** Your goal **
As you look over the data below, please find each line where the word "cause" appears, then copy it.

⁂

theorem amendStaged_kept {s : State} {z : State} (h : Kept z s) :
    Kept z (amendStaged s) := by
  unfold amendStaged
  repeat' (first
    | (intro z; intros; try beta_reduce)
    | with_reducible assumption
    | (extract_lets +onlyGivenNames x; refine Kept.cut (p := Kept z x) ?_ (fun _ => ?_)
       on_goal 1 => dsimp -zeta only [x]; clear x
       on_goal 2 => try clear_value x
       on_goal 2 => rename' x => y)
    | (extract_lets +onlyGivenNames x; refine Kept.cut (p := Kept z x.1) ?_ (fun _ => ?_)
       on_goal 1 => dsimp -zeta only [x]; clear x
       on_goal 2 => try clear_value x
       on_goal 2 => rename' x => y)
    | (extract_lets +onlyGivenNames x; refine Kept.ofFun x ?_; dsimp -zeta only [x]; clear x)
    | (extract_lets +onlyGivenNames x; rename' x => y)
    | with_reducible apply tryCommit_kept
    | (with_reducible refine Kept.lit (by assumption) ?_; rfl)
    | split
    | (clear_value *; split)
    | (with_reducible refine Kept.lit ?_ ?_; on_goal 2 => rfl
       with_reducible first | apply tryCommit_kept)
    | with_reducible refine Kept.ofPair (by assumption) ?_
    | dsimp -zeta only)

theorem execAmendStaged_kept {s : State} {z : State} (h : Kept z s) :
    KeptOut z (execAmendStaged s) := by
  unfold execAmendStaged
  repeat' (first
    | (intro z; intros; try beta_reduce)
    | with_reducible assumption
    | with_reducible apply inModule_kept
    | with_reducible apply amendStaged_kept
    | with_reducible apply KeptOut.next
    | with_reducible exact KeptOut.fault _
    | (with_reducible refine Kept.lit (by assumption) ?_; rfl)
    | split
    | (clear_value *; split)
    | dsimp -zeta only)

theorem gateDone_kept {s : State} {halting : Bool} {held : Bool} {backlog : Bool} {z : State} (h : Kept z s) :
    Kept z (gateDone s halting held backlog) := by
  unfold gateDone
  repeat' (first
    | (intro z; intros; try beta_reduce)
    | with_reducible assumption
    | (extract_lets +onlyGivenNames x; refine Kept.cut (p := Kept z x) ?_ (fun _ => ?_)
       on_goal 1 => dsimp -zeta only [x]; clear x
       on_goal 2 => try clear_value x
       on_goal 2 => rename' x => y)
    | (extract_lets +onlyGivenNames x; refine Kept.cut (p := Kept z x.1) ?_ (fun _ => ?_)
       on_goal 1 => dsimp -zeta only [x]; clear x
       on_goal 2 => try clear_value x
       on_goal 2 => rename' x => y)
    | (extract_lets +onlyGivenNames x; refine Kept.ofFun x ?_; dsimp -zeta only [x]; clear x)
    | (extract_lets +onlyGivenNames x; rename' x => y)
    | with_reducible apply sendNumbered_kept
    | (with_reducible refine Kept.lit (by assumption) ?_; rfl)
    | (with_reducible refine Kept.lit ?_ ?_; on_goal 2 => rfl
       with_reducible first | apply sendNumbered_kept)
    | dsimp -zeta only)
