-- ==== Sys2Proof/Laws/KeptRetrim.lean ====
section
/-! SUPPORT. Laws/KeptRetrim.lean: what every operation of Machine/Retrim.lean keeps (Laws/Kept.lean). -/
namespace Sys2Proof.Machine
open Sys2Proof

theorem retrimDue_kept {p : Nat} {t : Nat} {s : State} {z : State} (h : Kept z s) :
    Kept z (retrimDue p t s) := by
  unfold retrimDue
  repeat' (first
    | (intro z; intros; try beta_reduce)
    | with_reducible assumption
    | (extract_lets +onlyGivenNames x; refine Kept.cut (p := Kept z x) ?_ (fun _ => ?_)
       on_goal 1 => dsimp -zeta only [x]; clear x
       on_goal 2 => try clear_value x
       on_goal 2 => rename' x => y)
    | (extract_lets +onlyGivenNames x; refine Kept.cut (p := Kept z x.1) ?_ (fun _ => ?_)
       on_goal 1 => dsimp -zeta only [x]; clear x
       on_goal 2 => try clear_value x
       on_goal 2 => rename' x => y)
    | (extract_lets +onlyGivenNames x; refine Kept.ofFun x ?_; dsimp -zeta only [x]; clear x)
    | (extract_lets +onlyGivenNames x; rename' x => y)
    | with_reducible apply makeDue_kept
    | (with_reducible refine Kept.lit (by assumption) ?_; rfl)
    | split
    | (clear_value *; split)
    | dsimp -zeta only)

theorem execRetrimDue_kept {p : Nat} {t : Nat} {s : State} {z : State} (h : Kept z s) :
    KeptOut z (execRetrimDue p t s) := by
  unfold execRetrimDue
  repeat' (first
    | (intro z; intros; try beta_reduce)
    | with_reducible assumption
    | with_reducible apply onTile_kept
    | with_reducible apply retrimDue_kept
    | with_reducible apply KeptOut.next
    | with_reducible exact KeptOut.fault _
    | (with_reducible refine Kept.lit (by assumption) ?_; rfl)
    | split
    | (clear_value *; split)
    | dsimp -zeta only)

theorem forceTrim_kept {s : State} {p : Nat} {t : Nat} {cause : Nat} {z : State} (h : Kept z s) :
    Kept z (forceTrim s p t cause) := by
  unfold forceTrim
  repeat' (first
    | (intro z; intros; try beta_reduce)
    | with_reducible assumption
    | (extract_lets +onlyGivenNames x; refine Kept.cut (p := Kept z x) ?_ (fun _ => ?_)
       on_goal 1 => dsimp -zeta only [x]; clear x
       on_goal 2 => try clear_value x
       on_goal 2 => rename' x => y)
    | (extract_lets +onlyGivenNames x; refine Kept.cut (p := Kept z x.1) ?_ (fun _ => ?_)
       on_goal 1 => dsimp -zeta only [x]; clear x
       on_goal 2 => try clear_value x
       on_goal 2 => rename' x => y)
    | (extract_lets +onlyGivenNames x; refine Kept.ofFun x ?_; dsimp -zeta only [x]; clear x)
    | (extract_lets +onlyGivenNames x; rename' x => y)
    | with_reducible apply setF_kept
    | with_reducible apply makeDue_kept
    | with_reducible apply raise_kept
    | (with_reducible refine Kept.lit (by assumption) ?_; rfl)
    | split
    | (clear_value *; split)
    | (with_reducible refine Kept.lit ?_ ?_; on_goal 2 => rfl
       with_reducible first | apply setF_kept | apply makeDue_kept | apply raise_kept)
    | dsimp -zeta only)

theorem retrimForced_kept {p : Nat} {t : Nat} {s : State} {z : State} (h : Kept z s) :
    Kept z (retrimForced p t s) := by
  unfold retrimForced
  repeat' (first
    | (intro z; intros; try beta_reduce)
    | with_reducible assumption
    | (extract_lets +onlyGivenNames x; refine Kept.cut (p := Kept z x) ?_ (fun _ => ?_)
       on_goal 1 => dsimp -zeta only [x]; clear x
       on_goal 2 => try clear_value x
       on_goal 2 => rename' x => y)
    | (extract_lets +onlyGivenNames x; refine Kept.cut (p := Kept z x.1) ?_ (fun _ => ?_)
       on_goal 1 => dsimp -zeta only [x]; clear x
       on_goal 2 => try clear_value x
       on_goal 2 => rename' x => y)
    | (extract_lets +onlyGivenNames x; refine Kept.ofFun x ?_; dsimp -zeta only [x]; clear x)
    | (extract_lets +onlyGivenNames x; rename' x => y)
    | with_reducible apply forceTrim_kept
    | (with_reducible refine Kept.lit (by assumption) ?_; rfl)
    | split
    | (clear_value *; split)
    | (with_reducible refine Kept.lit ?_ ?_; on_goal 2 => rfl
       with_reducible first | apply forceTrim_kept)
    | with_reducible refine Kept.ofPair (by assumption) ?_
    | dsimp -zeta only)
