theorem histReset_kept {s : State} {z : State} (h : Kept z s) :
    Kept z (histReset s) := by
  unfold histReset
  repeat' (first
    | (intro z; intros; try beta_reduce)
    | with_reducible assumption
    | (extract_lets +onlyGivenNames x; refine Kept.cut (p := Kept z x) ?_ (fun _ => ?_)
       on_goal 1 => dsimp -zeta only [x]; clear x
       on_goal 2 => try clear_value x
       on_goal 2 => rename' x => y)
    | (extract_lets +onlyGivenNames x; refine Kept.cut (p := Kept z x.1) ?_ (fun _ => ?_)
       on_goal 1 => dsimp -zeta only [x]; clear x
       on_goal 2 => try clear_value x
       on_goal 2 => rename' x => y)
    | (extract_lets +onlyGivenNames x; refine Kept.ofFun x ?_; dsimp -zeta only [x]; clear x)
    | (extract_lets +onlyGivenNames x; rename' x => y)
    | with_reducible apply touchNumeric_kept
    | (with_reducible refine Kept.lit (by assumption) ?_; rfl)
    | split
    | (clear_value *; split)
    | (with_reducible refine Kept.lit ?_ ?_; on_goal 2 => rfl
       with_reducible first | apply touchNumeric_kept)
    | dsimp -zeta only)

theorem execHistReset_kept {s : State} {z : State} (h : Kept z s) :
    KeptOut z (execHistReset s) := by
  unfold execHistReset
  repeat' (first
    | (intro z; intros; try beta_reduce)
    | with_reducible assumption
    | with_reducible apply inModule_kept
    | with_reducible apply histReset_kept
    | with_reducible apply KeptOut.next
    | with_reducible exact KeptOut.fault _
    | (with_reducible refine Kept.lit (by assumption) ?_; rfl)
    | split
    | (clear_value *; split)
    | dsimp -zeta only)

theorem wearTimer_kept {s : State} {z : State} (h : Kept z s) :
    Kept z (wearTimer s) := by
  unfold wearTimer
  repeat' (first
    | (intro z; intros; try beta_reduce)
    | with_reducible assumption
    | with_reducible apply wearFlush_kept
    | (with_reducible refine Kept.lit (by assumption) ?_; rfl)
    | split
    | (clear_value *; split)
    | dsimp -zeta only)

theorem execWearFlush_kept {s : State} {z : State} (h : Kept z s) :
    KeptOut z (execWearFlush s) := by
  unfold execWearFlush
  repeat' (first
    | (intro z; intros; try beta_reduce)
    | with_reducible assumption
    | with_reducible apply inModule_kept
    | with_reducible apply wearTimer_kept
    | with_reducible apply KeptOut.next
    | with_reducible exact KeptOut.fault _
    | (with_reducible refine Kept.lit (by assumption) ?_; rfl)
    | split
    | (clear_value *; split)
    | dsimp -zeta only)

theorem fillSpan_kept {s : State} {a : Nat} {n : Nat} {v : Nat} {z : State} (h : Kept z s) :
    Kept z (fillSpan s a n v) := by
  unfold fillSpan
  repeat' (first
    | (intro z; intros; try beta_reduce)
    | with_reducible assumption
    | with_reducible apply zero_kept
    | with_reducible apply write_kept
    | (with_reducible refine Kept.lit (by assumption) ?_; rfl)
    | split
    | (clear_value *; split)
    | dsimp -zeta only)

theorem loftFill_kept {s : State} {c : CmdRec} {z : State} (h : Kept z s) :
    Kept z (loftFill s c) := by
  unfold loftFill
  repeat' (first
    | (intro z; intros; try beta_reduce)
    | with_reducible assumption
    | (extract_lets +onlyGivenNames x; refine Kept.cut (p := Kept z x) ?_ (fun _ => ?_)
       on_goal 1 => dsimp -zeta only [x]; clear x
       on_goal 2 => try clear_value x
       on_goal 2 => rename' x => y)
    | (extract_lets +onlyGivenNames x; refine Kept.cut (p := Kept z x.1) ?_ (fun _ => ?_)
       on_goal 1 => dsimp -zeta only [x]; clear x
       on_goal 2 => try clear_value x
       on_goal 2 => rename' x => y)
    | (extract_lets +onlyGivenNames x; refine Kept.ofFun x ?_; dsimp -zeta only [x]; clear x)
    | (extract_lets +onlyGivenNames x; rename' x => y)
    | with_reducible apply complete_kept
    | with_reducible apply fillSpan_kept
    | (with_reducible refine Kept.lit (by assumption) ?_; rfl)
    | split
    | (clear_value *; split)
    | dsimp -zeta only)

theorem execLoftFill_kept {ring : Nat} {s : State} {z : State} (h : Kept z s) :
    KeptOut z (execLoftFill ring s) := by
  unfold execLoftFill
  repeat' (first
    | (intro z; intros; try beta_reduce)
    | with_reducible assumption
    | with_reducible apply inModule_kept
    | with_reducible apply takeCmd_kept
    | with_reducible apply legalIn_kept
    | with_reducible apply loftFill_kept
    | with_reducible apply KeptOut.next
    | with_reducible exact KeptOut.fault _
    | (with_reducible refine Kept.lit (by assumption) ?_; rfl)
    | split
    | (clear_value *; split)
    | exact ‹Kept z _›
    | dsimp -zeta only)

⁂

** Output for this task **
theorem forceTrim_kept {s : State} {p : Nat} {t : Nat} {cause : Nat} {z : State} (h : Kept z s) :
    Kept z (forceTrim s p t cause) := by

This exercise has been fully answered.